---------- Extracted information

theorem witness_IllegalWordsAreTheThreeCases :
    midBlock.ERR = false ∧ reasonOf (decode 0x0700000000#40) = some .undefinedOpcode ∧
    reasonOf (decode 0x0000000001#40) = some .operandOfZFormat ∧
    reasonOf (decode 0x0300000100#40) = some .reservedBitsOfByte := by decide

theorem witness_StepRunsDecodedCommand :
    (midBlock.withPending [.command 0x0300000061#40]).pending = .command 0x0300000061#40 :: [] ∧
    commandOf (decode 0x0300000061#40) = some (.byte 0x61#8) ∧ decodeTableWord 40 0x0300000061 = some (.byte 0x61#8) := by
  decide

theorem witness_FaultGateDiscardsEveryWord :
    (faulted.withPending [.command 0x0500000000#40]).ERR = true ∧
    (faulted.withPending [.command 0x0500000000#40]).pending = .command 0x0500000000#40 :: [] := by decide

theorem witness_IdleStepChangesNothing : midBlock.pending = [] := by decide

theorem witness_IllegalCommandEntry :
    (midBlock.withPending [.command 0x0700000000#40, .command 0x0500000000#40]).ERR = false ∧
    (midBlock.withPending [.command 0x0700000000#40, .command 0x0500000000#40]).pending =
      .command 0x0700000000#40 :: [.command 0x0500000000#40] ∧
    reasonOf (decode 0x0700000000#40) = some .undefinedOpcode := by decide

theorem witness_FaultedEngineIsFrozen :
    (faulted.withPending [.command 0x0500000000#40, .reset]).ERR = true ∧
    (faulted.withPending [.command 0x0500000000#40, .reset]).pending = [0x0500000000#40].map .command ++ [.reset] := by decide

theorem witness_ResetEvent :
    (faulted.withPending [.reset]).pending = .reset :: [] ∧ (faulted.withPending [.reset]).ERR = true ∧
    (nextOf (step (faulted.withPending [.reset]))).map State.ERR = some false := by decide

theorem witness_ResetIsOrderedBeforeTheWord :
    (faulted.withPending [.resetAndCommand 0x0500000000#40]).pending = .resetAndCommand 0x0500000000#40 :: [] := by decide

theorem witness_ErrSetByIllegalWordOnly :
    (onWord 0x0700000000#40 midBlock).map State.ERR = some true ∧ midBlock.ERR = false ∧ faulted.ERR = true ∧
    (nextOf (step (faulted.withPending [.reset]))).map State.ERR = some false := by decide

theorem witness_FaultedRunNeverSucceeds :
    faulted.ERR = true ∧ (faulted.withPending [.command 0x0500000000#40]).pending = [.command 0x0500000000#40] ∧
    nextOf (core.run 1 (faulted.withPending [.command 0x0500000000#40])) = some faulted := by decide

theorem witness_RecoveryByReset :
    (faulted.withPending (.reset :: stimuliOf (calcCommands [0x61#8]))).pending =
      .reset :: (stimuliOf (calcCommands [0x61#8]) ++ []) := by decide

/-- For InitResult, SeedResult, ByteResult, FlushResult, ReadResult, EmitResult, EmptyInput, ReadingIsRepeatable,
SaveAndRestore and NonCanonicalSeeds: an unfaulted engine, and a faulted one for their clauses about `ERR = 1`. -/
theorem witness_CommandResults :
    midBlock.ERR = false ∧ State.reset.ERR = false ∧ faulted.ERR = true ∧ canonical 0xFFF0FFF0#32 = true := by decide

/-- Both branches of ByteResult and ByteInEveryState: the guard fires at `CNT = 5551` and not at 5550. -/
theorem witness_ByteResult :
    midBlock.CNT + 1#13 = 5552#13 ∧ (engine 0x00159853#32 0xEA2102B5#32 5550#13 false).CNT + 1#13 ≠ 5552#13 ∧
    (nextOf (exec (.byte 0xFF#8) midBlock)).isSome = true := by decide

/-- The state at `CNT = 5550` of witness_ByteResult is within the bounds; the one at 5551 is by witness_WithinBounds. -/
theorem witness_ByteResult_bounds : WithinBounds (engine 0x00159853#32 0xEA2102B5#32 5550#13 false) :=
  ⟨by decide, by decide, by rw [looseBound_eq]; decide⟩

theorem witness_ReadingIsRepeatable :
    (nextOf (exec .read midBlock)).isSome = true ∧ (nextOf (exec .emit midBlock)).isSome = true := by decide

/-- The clauses of ConditionTransitions, at the counts where they meet. -/
theorem witness_ConditionTransitions :
    condition midBlock = .run ∧ midBlock.CNT.toNat = 5551 ∧ condition State.reset = .start ∧ condition faulted = .fault ∧
    (onWord 0x0300000061#40 midBlock).map condition = some .start ∧
    (onWord 0x0300000061#40 (engine 0x00159853#32 0xEA2102B5#32 5550#13 false)).map condition = some .run ∧
    (onWord 0x0000000000#40 midBlock).map condition = some .run ∧
    (onWord 0x0500000000#40 midBlock).map condition = some .start ∧
    (onWord 0x0700000000#40 midBlock).map condition = some .fault ∧
    (onWord 0x0500000000#40 faulted).map condition = some .fault ∧
    (nextOf (step (faulted.withPending [.reset]))).map condition = some .start := by decide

--------------------

■ **Aim of the exercise**: Every line above that contains the word "isSome" should be reported.

■ **Output for this task**:
    (nextOf (exec (.byte 0xFF#8) midBlock)).isSome = true := by decide
    (nextOf (exec .read midBlock)).isSome = true ∧ (nextOf (exec .emit midBlock)).isSome = true := by decide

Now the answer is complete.